I'm doing an analysis of a PMDC motor and I don't understand something about the transfer function.
I have the following equation: \$(K_t\frac{1}{((s* L_A) + R_A)})(V_I(s)-k_b\omega(s))= (s^2J_m+sb_m)\theta(s) \$ which solved for \$ \frac{\theta(s)}{V_I(s)}\$ gives the result:
\$\frac{K_t}{s((s* L_A) + R_A)(sJ_m+b_m)+K_tK_b)}\$
I wanted to ask, where did \$\omega(s)\$ go? I'm sure it should be out of the result, but I can't figure why.
Thank you.
EDIT: I forgot to mention this.
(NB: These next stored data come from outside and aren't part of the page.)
-- ==== Sys2Proof/Machine/Tables.lean ====
section
/-! DEFINITION. The four constant look-up tables (40_lookup_tables.md), as the spec prints them. -/

namespace Sys2Proof.Machine

/-- The 16 entries of Sbox (40_lookup_tables.md R100). -/
def sboxTable : List Nibble :=
  [0xC, 0x5, 0x6, 0xB, 0x9, 0x0, 0xA, 0xD, 0x3, 0xE, 0xF, 0x8, 0x4, 0x7, 0x1, 0x2]

/-- The 16 entries of Sbox_inv (40_lookup_tables.md R101). -/
def sboxInvTable : List Nibble :=
  [0x5, 0xE, 0xF, 0x8, 0xC, 0x1, 0x2, 0xD, 0xB, 0x4, 0x6, 0x3, 0x0, 0x7, 0x9, 0xA]

/-- `Sbox[x]` (R100). The table has an entry for each of the 16 nibbles. -/
def sbox (x : Nibble) : Nibble := sboxTable.getD x.toNat 0

/-- `Sbox_inv[v]` (R101). -/
def sboxInv (v : Nibble) : Nibble := sboxInvTable.getD v.toNat 0

/-- The 64 entries of PBox (40_lookup_tables.md R103). The spec's source gives entries 0 and 1 only;
the rest is the spec's own general knowledge (93_implementation_defined.md G1; log 16). -/
def pboxTable : List BitIndex :=
  [0, 16, 32, 48, 1, 17, 33, 49, 2, 18, 34, 50, 3, 19, 35, 51] ++
  [4, 20, 36, 52, 5, 21, 37, 53, 6, 22, 38, 54, 7, 23, 39, 55] ++
  [8, 24, 40, 56, 9, 25, 41, 57, 10, 26, 42, 58, 11, 27, 43, 59] ++
  [12, 28, 44, 60, 13, 29, 45, 61, 14, 30, 46, 62, 15, 31, 47, 63]

/-- The 64 entries of PBox_inv (40_lookup_tables.md R105). -/
def pboxInvTable : List BitIndex :=
  [0, 4, 8, 12, 16, 20, 24, 28, 32, 36, 40, 44, 48, 52, 56, 60] ++
  [1, 5, 9, 13, 17, 21, 25, 29, 33, 37, 41, 45, 49, 53, 57, 61] ++
  [2, 6, 10, 14, 18, 22, 26, 30, 34, 38, 42, 46, 50, 54, 58, 62] ++
  [3, 7, 11, 15, 19, 23, 27, 31, 35, 39, 43, 47, 51, 55, 59, 63]

/-- `PBox[i]` (R103). The table has an entry for each of the 64 bit positions. -/
def pbox (i : BitIndex) : BitIndex := pboxTable.getD i.val 0

/-- `PBox_inv[j]` (R105). -/
def pboxInv (j : BitIndex) : BitIndex := pboxInvTable.getD j.val 0

end Sys2Proof.Machine
end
The equation is taken from the transformations of the electrical and mechanical components of a PMDC motor.
\$I_A=(\frac{1}{((s* L_A) + R_A)})(V_I(s)-k_b\omega(s))\$ as the equation of the electrical part of the motor, with \$V_I\$ as the voltage input, \$k_b\omega(s)\$ as the EMF. \$L_A and R_A\$ are the electrical resistance and inductive impedance.
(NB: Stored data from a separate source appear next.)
/-- 60_exceptions.md R202 to R208, 30_encoding.md R84: the first failing check, in the order of R208,
decides the status and the payload of the latched command, and nothing but the response is written. -/
def Obligations.ChecksRunInOrder : Prop :=
  ∀ s : State,
    (cmdOp s.cmd ∉ [1, 2, 3, 4] → runLatched s =
      .next { s with rspStatus := 5, rspData := s.cmd.setWidth 64, fsm := .resp }) ∧
    (cmdOp s.cmd = 1 ∧ cmdLen s.cmd ∉ [10, 16] → runLatched s =
      .next { s with rspStatus := 1, rspData := (cmdLen s.cmd).setWidth 64, fsm := .resp }) ∧
    (cmdOp s.cmd = 1 ∧ cmdLen s.cmd ∈ [10, 16] ∧
        ¬ (1 ≤ (cmdRnd s.cmd).toNat ∧ (cmdRnd s.cmd).toNat ≤ Config.maxRounds) → runLatched s =
      .next { s with rspStatus := 3, rspData := (cmdRnd s.cmd).setWidth 64, fsm := .resp }) ∧
    (cmdOp s.cmd ∈ [2, 3] ∧ s.keyValid = false → runLatched s =
      .next { s with rspStatus := 4, rspData := 0, fsm := .resp }) ∧
    (cmdOp s.cmd ∈ [2, 3] ∧ s.keyValid = true ∧ cmdLen s.cmd ≠ 8 → runLatched s =
      .next { s with rspStatus := 2, rspData := (cmdLen s.cmd).setWidth 64, fsm := .resp })

/-- 30_encoding.md R78, R79, R81, R82: RSV, unused fields and lanes beyond the operand have no effect:
the command ends in the same state but for the bits of DIN themselves. The lanes are those of R80 with
R81 and R82, which the spec marks as its own derivations. -/
def Obligations.UnusedFieldsAndLanesAreIgnored : Prop :=
  ∀ (len rnd rnd' len' : BitVec 8) (rsv rsv' : BitVec 12) (s : State) (d : DataIn),
    exec (.init len rnd rsv) s = exec (.init len rnd rsv') s ∧
    exec (.encrypt len rnd rsv) s = exec (.encrypt len rnd' rsv') s ∧
    exec (.decrypt len rnd rsv) s = exec (.decrypt len rnd' rsv') s ∧
    exec (.blockSize len rnd rsv) s = exec (.blockSize len' rnd' rsv') s ∧
    (∀ t, exec (.blockSize len rnd rsv) s = .next t →
      exec (.blockSize len rnd rsv) { s with din := d } = .next { t with din := d }) ∧
    (∀ t, d.extractLsb' 48 80 = s.din.extractLsb' 48 80 → exec (.init 10 rnd rsv) s = .next t →
      exec (.init 10 rnd rsv) { s with din := d } = .next { t with din := d }) ∧
    (∀ t, d.extractLsb' 64 64 = s.din.extractLsb' 64 64 → exec (.encrypt len rnd rsv) s = .next t →
      exec (.encrypt len rnd rsv) { s with din := d } = .next { t with din := d }) ∧
    (∀ t, d.extractLsb' 64 64 = s.din.extractLsb' 64 64 → exec (.decrypt len rnd rsv) s = .next t →
      exec (.decrypt len rnd rsv) { s with din := d } = .next { t with din := d })

/-! ### The cipher -/

/-- 43_block_cipher.md R172, and R175, which the spec derives: with one round key both directions are a
single XOR; Scenario C. -/
def Obligations.OneRoundIsOneXor : Prop :=
  (∀ (b : Block) (k : RoundKey), encryptBlock b [k] = b ^^^ k ∧ decryptBlock b [k] = b ^^^ k) ∧
  encryptBlock 0 (ks80 0 1) = 0

/-- 43_block_cipher.md R170, R173: the loops of Encrypt and Decrypt, round by round, with the key
each reads. -/
def Obligations.CipherLoopsReadKeysInOrder : Prop :=
  ∀ (b : Block) (rk : Nat → RoundKey) (r : Nat), 1 ≤ r →
    (∃ st : Nat → Block, st 0 = b ∧
      (∀ i, i + 1 < r → st (i + 1) = permutationLayer (substitutionLayer (st i ^^^ rk i))) ∧
      encryptBlock b ((List.range r).map rk) = st (r - 1) ^^^ rk (r - 1)) ∧
    (∃ st : Nat → Block, st 0 = b ∧
      (∀ i, i + 1 < r →
        st (i + 1) = substitutionLayerInv (permutationLayerInv (st i ^^^ rk (r - 1 - i)))) ∧
      decryptBlock b ((List.range r).map rk) = st (r - 1) ^^^ rk 0)

/-- 43_block_cipher.md R183: Decrypt's state after `i` rounds is Encrypt's after `r-1-i` rounds, XOR the
key of that index (the spec's own derivation from R176). -/
def Obligations.DecryptRetracesEncrypt : Prop :=
  ∀ (b : Block) (rk : Nat → RoundKey) (r : Nat) (st dt : Nat → Block), 1 ≤ r →
    st 0 = b → (∀ i, i + 1 < r → st (i + 1) = encRound (st i) (rk i)) →
    dt 0 = encryptBlock b ((List.range r).map rk) →
    (∀ i, i + 1 < r → dt (i + 1) = decRound (dt i) (rk (r - 1 - i))) →
    ∀ i, i < r → dt i = st (r - 1 - i) ^^^ rk (r - 1 - i)

/-- 43_block_cipher.md R176: decryption undoes encryption under any list of at least one key, and
encryption under fixed keys is a bijection on blocks (the source's central invariant, which the spec
derives from R170 and R173). -/
def Obligations.DecryptUndoesEncrypt : Prop :=
  ∀ rk : List RoundKey, rk ≠ [] →
    (∀ b : Block, decryptBlock (encryptBlock b rk) rk = b ∧
      encryptBlock (decryptBlock b rk) rk = b) ∧
    Function.Bijective (fun b => encryptBlock b rk) ∧
    ∀ s : State, instanceKeys s = rk →
      ∀ b, decryptBlock (encryptBlock b (instanceKeys s)) (instanceKeys s) = b

/-- 43_block_cipher.md R176 on the machine: with an instance, a DECRYPT of the answer of an ENCRYPT
answers the block, however many edges lie between the two. -/
def Obligations.DecryptCommandUndoesEncryptCommand : Prop :=
  ∀ (s : State) (rnd rnd' : BitVec 8) (rsv rsv' : BitVec 12) (w : CmdWord) (d : DataIn) (n : Nat),
    CoreInv s → s.keyValid = true →
    ∃ t, exec (.encrypt 8 rnd rsv) s = .next t ∧ t.rspStatus = 0 ∧
      (d.extractLsb' 64 64 = t.rspData →
        ∃ u, exec (.decrypt 8 rnd' rsv') { accept w d (consume t) with tick := n } = .next u ∧
          u.rspStatus = 0 ∧ u.rspData = s.din.extractLsb' 64 64)

/-- 41_key_schedule.md R138, 20_memory.md R58, 70_reset_and_hazards.md R245 (the last two the spec's own
derivations): whatever happens between, as long as the instance stays, the ENCRYPTs and DECRYPTs after a
successful INIT work under the keys of that INIT's schedule. -/
def Obligations.LaterCommandsUseTheNewInstance : Prop :=
  ∀ (s t u : State) (len rnd rnd' : BitVec 8) (rsv rsv' : BitVec 12),
    len = 10 ∨ len = 16 → 1 ≤ rnd.toNat → rnd.toNat ≤ Config.maxRounds →
    exec (.init len rnd rsv) s = .next t →
    u.keyValid = t.keyValid → u.rounds = t.rounds → u.rk = t.rk →
    ∃ v w, exec (.encrypt 8 rnd' rsv') u = .next v ∧ exec (.decrypt 8 rnd' rsv') u = .next w ∧
      v.rspStatus = 0 ∧ w.rspStatus = 0 ∧
      v.rspData = encryptBlock (u.din.extractLsb' 64 64)
        (if len = 10 then ks80 (s.din.extractLsb' 48 80) rnd.toNat else ks128 s.din rnd.toNat) ∧
      w.rspData = decryptBlock (u.din.extractLsb' 64 64)
        (if len = 10 then ks80 (s.din.extractLsb' 48 80) rnd.toNat else ks128 s.din rnd.toNat)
Then, \$K_t I_A=(s^2J_m+sb_m)\theta(s)\$ is the equation for the net torque of PMDC motors which combined with the one above gives the first equation.
I've been trying the think about it and it might be related to \$\omega(s)= \frac{\partial \theta(s)}{\partial t}\$ but I'm not sure.